-- ==== Sys2Proof/Machine/Relia.lean ====
section
/-! DEFINITION. Errors, fences, retirement and the voltage loop: check failures, scrubs, the thresholds of the location
scores, the margin monitors and the power cap, and stack channels that retire or are lost (R26, R27, R177 to R181, R343 to
R351). -/

namespace Sys2Proof.Machine

open Sys2Proof

/-! The voltage loop (R26, R27, R347 to R349). -/

/-- Change the voltage loop. -/
def Dev.modLoop (d : Dev) (g : VLoop → VLoop) : Dev := { d with vloop := g d.vloop }

/-- Raise the set-point, to the floor at least and up to 880 mV. -/
def VLoop.raise (v : VLoop) (mv floor : Nat) : VLoop := { v with set := min 880 (max floor (v.set + mv)), greenRun := 0 }

/-- Lower the set-point by one step, down to the floor. -/
def VLoop.lower (v : VLoop) (floor : Nat) : VLoop := { v with set := max (min v.set floor) (v.set - 5), greenRun := 0 }

/-- The lowest set-point that the loop may choose: PWR_VCORE.FLOOR, within 620 to 880 mV. -/
def Dev.floor (d : Dev) : Nat := max 620 (min 880 (d.rf 0x2020 25 16))

/-- The calibration unit of a margin monitor (R348): a bay, a scanner, or a die-network node; the hub node is node 15. -/
def monitorUnit (m : Nat) : Nat :=
  if m < 128 then m else if m < 160 then 0x100 + (m - 128) else if m < 224 then 0x700 + (m - 160) / 4 else 0x70F

/-- Whether a margin monitor exists: those of the bays that the part has not do not (R2). -/
def Dev.hasMonitor (d : Dev) (m : Nat) : Bool := decide (m < 256 ∧ (m < 128 → m < d.bays))

/-- Fence the unit of a monitor, where it is a bay or a scanner. -/
def Dev.fenceUnit (d : Dev) (unit : Nat) : Dev :=
  if unit < 0x100 then (if unit < d.bays then { d with fencedBays := nsAdd unit d.fencedBays } else d)
  else if unit < 0x200 then { d with fencedScan := nsAdd (unit - 0x100) d.fencedScan }
  else d

/-- Steps 3 and 4 of R349 for one monitor that is red at 0.88 V. -/
def Dev.redAtTop (d : Dev) (m : Nat) : Dev :=
  let u := monitorUnit m
  let t := smGet u 0 d.vloop.trim
  if t ≥ 7 then d.fenceUnit u
  else
    let run := smGet m 0 d.vloop.redRun + 1
    if run < 16 then d.modLoop (fun v => { v with redRun := smSet m run v.redRun })
    else (d.modLoop (fun v => { v with redRun := smErase m v.redRun, trim := smSet u (t + 1) v.trim })).event .red [.unit (u % 256)]

/-- Whether package power is above the cap (R27, R31). -/
def Dev.overCap (d : Dev) : Bool := d.rf 0x2008 15 0 != 0 && decide (d.reg 0x2028 > 1000 * d.rf 0x2008 15 0)

/-- One sample of all monitors (R26): `bands` names those that are not green, and `headroom` says that every monitor is green with
headroom. Above the cap the loop lowers at every green sample until the first amber one (R27). While the management core restarts, the power
sequencer only answers red samples (R378). A set-point below a floor written since rises to it, and a sample with both a red and an amber
monitor raises by the 20 mV of a red one alone (DESIGN CHOICE, log entry 192). -/
def Dev.sampleMargins (d : Dev) (bands : List (Nat × Band)) (headroom : Bool) : Dev :=
  if ! d.vloop.running || d.power.st ≠ .run then d
  else
    let bands := bands.filter (fun b => d.hasMonitor b.1)
    let red := (bands.filter (fun b => b.2 == .red)).map (·.1)
    let amber := bands.any (fun b => b.2 == .amber)
    let exceeds := d.overCap
    if d.fw.restarting then
      if red.isEmpty then d else d.modLoop (fun v => { v.raise 20 d.floor with hold := true })
    else
    let d := d.modLoop (fun v => { v with
      set := max v.set d.floor
      redRun := v.redRun.filter (fun p => red.contains p.1), capStop := exceeds && (v.capStop || amber || ! red.isEmpty) })
    if ! red.isEmpty then
      let d := if d.vloop.set ≥ 880 then red.foldl (fun d m => d.redAtTop m) d else d
      d.modLoop (fun v => { v.raise 20 d.floor with hold := true, capMissed := v.capMissed || exceeds })
    else if amber then d.modLoop (fun v => { v.raise 10 d.floor with capMissed := v.capMissed || exceeds })
    else
      let d := d.modLoop (fun v => { v with greenRun := if headroom && bands.isEmpty then v.greenRun + 1 else 0 })
      let v := d.vloop
      if exceeds && ! v.capStop && ! v.hold && decide (v.set > d.floor) then d.modLoop (fun v => v.lower d.floor)
      else
        let d := if exceeds then d.modLoop (fun v => { v with capMissed := true }) else d
        if v.greenRun ≥ 16 ∧ ! v.hold ∧ v.set > d.floor then d.modLoop (fun v => v.lower d.floor)
        else d.modLoop (fun v => { v with greenRun := min 16 v.greenRun })

/-- MARGIN_SAMPLE (R26, R27, R349). -/
def execMarginSample (bands : List (Nat × Band)) (headroom : Bool) (s : State) : Host.Outcome State Fault Refusal :=
  s.onDev (fun d => d.sampleMargins bands headroom)

/-- LOWERING_HOLD_END (R347, R349). -/
def execLoweringHoldEnd (s : State) : Host.Outcome State Fault Refusal :=
  s.onDev (fun d => d.modLoop (fun v => { v with hold := false }))

/-- CAP_MISS_WINDOW (R27). -/
def execCapMissWindow (s : State) : Host.Outcome State Fault Refusal :=
  s.onDev (fun d =>
    if ! d.vloop.capMissed then d
    else ((d.modLoop (fun v => { v with capMissed := false })).setRf 0x2004 3 3 1).event .capMiss [.count (d.reg 0x2028)])

/-! Check failures (R177 to R180, R347). -/

/-- The work of the descriptors that write a result area as a whole, by opcode; the others write rows, entries or records each whole. -/
def resultWork (op : Nat) : Option (Line → M (Nat × Nat × Nat)) :=
  if op = 0x01 then some copyM
  else if op = 0x02 then some fillM
  else if op = 0x10 then some attnPartialM
  else if op = 0x11 then some kvAppendM
  else if op = 0x18 then some gatherPoolM
  else if op = 0x20 then some roundEndM
  else if op = 0x30 then some streamM
  else none

/-- Writes whose bytes are open. -/
def openRuns : List LogRun → Dev → List LogRun × Dev
  | [], d => ([], d)
  | r :: rs, d =>
    let (v, d) := d.takeFree
    let (more, d) := openRuns rs d
    ({ r with bytes := leBytes r.bytes.length v } :: more, d)

/-- The result area of a descriptor that RESIDUE ends (R180): what the descriptor would have written is undefined. -/
def Dev.spoilResults (d : Dev) (q : Nat) (r : Started) : Dev :=
  match resultWork (lf r.bytes 0 1), smGet? q d.queues with
  | some m, some x =>
    let c := descCtx q x r
    match d.runM c (m r.bytes) with
    | (.ok _, s) =>
      let (log, d) := openRuns s.log s.d
      Dev.commit c d log
    | _ => d
  | _, _ => d

/-- The entries of a timetable whose chunk a second failed check discards (R180, R265): those that bays run; or, where none runs, the lowest
one not completed. -/
def Timetable.discarded (t : Timetable) (n : Nat) : List Nat :=
  let here := (List.range n).filter (fun k => t.st k == 1 && (match (t.entry k).eng 0 with | .bay _ => true | _ => false))
  if here.isEmpty then ((List.range n).find? (fun k => t.st k != 2 && t.st k != 3)).toList else here

/-- End a descriptor with RESIDUE (R180): no further chunk of it starts. A timetable fails the entries whose chunks are discarded. -/
def Dev.endsResidue (d : Dev) (q n : Nat) (r : Started) : Dev :=
  let d := d.stat 0x9018 15 0 1
  match d.table ⟨q, n⟩ with
  | some t => (t.discarded t.states.length).foldl (fun d k => d.entryFails ⟨q, n⟩ k stResidue) d
  | none => (d.spoilResults q r).finishOpen (lf r.bytes 0 1) q n stResidue

/-- CHECK_FAILURE: the location is charged, VDD_CORE is raised and the lowering held; the descriptor's work is redone, and a
second failure in it ends it with RESIDUE. `csum` tells a failure of the checksum lane of a bay from one of a residue (R177, R178). -/
def Dev.checkFails (d : Dev) (csum : Bool) (loc q n : Nat) : Dev :=
  if ! d.locExists loc || ! (locKind loc == 1 || locKind loc == 2) then d
  else
    let d := if csum && locKind loc == 1 then d.stat 0x9018 63 32 1 else d.stat 0x9018 31 16 1
    let d := (d.charge loc 0 1).modLoop (fun v => { v.raise 10 d.floor with hold := true })
    match d.startedOf q n with
    | none => d
    | some r =>
      let d := match smGet? q d.queues with | some x => d.count x.fn 0x11 1 | none => d
      if r.phase = .finished then d
      else
        let d := d.modStarted q n (fun r => { r with failures := r.failures + 1 })
        if r.failures + 1 < 2 then d else d.endsResidue q n r

/-- CHECK_FAILURE (R179, R180, R347). -/
def execCheckFailure (loc : CheckAt) (q n : Nat) (s : State) : Host.Outcome State Fault Refusal :=
  s.onDev (fun d => d.checkFails loc.csum loc.loc q n)

/-! Scrubbing (R341, R343). -/

/-- One stack word as a scrub reads it: 36 symbols. A corrected word is written back corrected, an uncorrectable one poisoned. -/
def Dev.scrub (d : Dev) (word : Nat) (sym : List Byte) : Dev :=
  match d.entry (word / 2048) with
  | none => d
  | some e =>
    if e.tier ≠ 0 || e.psn || sym.length ≠ 36 then d
    else
      let a := v36Decode sym
      let d := d.charge (locId 0 (locChannel e.loc)) a.fixed (b2n a.bad)
      if a.bad then d.poisonWord word
      else if a.poison || a.fixed = 0 then d
      else { Dev.setBytes a.data (32 * word) d with pois := nsDel word d.pois }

* * * * * * *

◆ **What you should do**:
Give back, unchanged, the run of lines in the listing above that begins at the line containing "redRun := v.redRun.filter" and ends at the line containing "each whole. -/", both included.

◆ **Result of the exercise**:
      redRun := v.redRun.filter (fun p => red.contains p.1), capStop := exceeds && (v.capStop || amber || ! red.isEmpty) })
    if ! red.isEmpty then
      let d := if d.vloop.set ≥ 880 then red.foldl (fun d m => d.redAtTop m) d else d
      d.modLoop (fun v => { v.raise 20 d.floor with hold := true, capMissed := v.capMissed || exceeds })
    else if amber then d.modLoop (fun v => { v.raise 10 d.floor with capMissed := v.capMissed || exceeds })
    else
      let d := d.modLoop (fun v => { v with greenRun := if headroom && bands.isEmpty then v.greenRun + 1 else 0 })
      let v := d.vloop
      if exceeds && ! v.capStop && ! v.hold && decide (v.set > d.floor) then d.modLoop (fun v => v.lower d.floor)
      else
        let d := if exceeds then d.modLoop (fun v => { v with capMissed := true }) else d
        if v.greenRun ≥ 16 ∧ ! v.hold ∧ v.set > d.floor then d.modLoop (fun v => v.lower d.floor)
        else d.modLoop (fun v => { v with greenRun := min 16 v.greenRun })

/-- MARGIN_SAMPLE (R26, R27, R349). -/
def execMarginSample (bands : List (Nat × Band)) (headroom : Bool) (s : State) : Host.Outcome State Fault Refusal :=
  s.onDev (fun d => d.sampleMargins bands headroom)

/-- LOWERING_HOLD_END (R347, R349). -/
def execLoweringHoldEnd (s : State) : Host.Outcome State Fault Refusal :=
  s.onDev (fun d => d.modLoop (fun v => { v with hold := false }))

/-- CAP_MISS_WINDOW (R27). -/
def execCapMissWindow (s : State) : Host.Outcome State Fault Refusal :=
  s.onDev (fun d =>
    if ! d.vloop.capMissed then d
    else ((d.modLoop (fun v => { v with capMissed := false })).setRf 0x2004 3 3 1).event .capMiss [.count (d.reg 0x2028)])

/-! Check failures (R177 to R180, R347). -/

/-- The work of the descriptors that write a result area as a whole, by opcode; the others write rows, entries or records each whole. -/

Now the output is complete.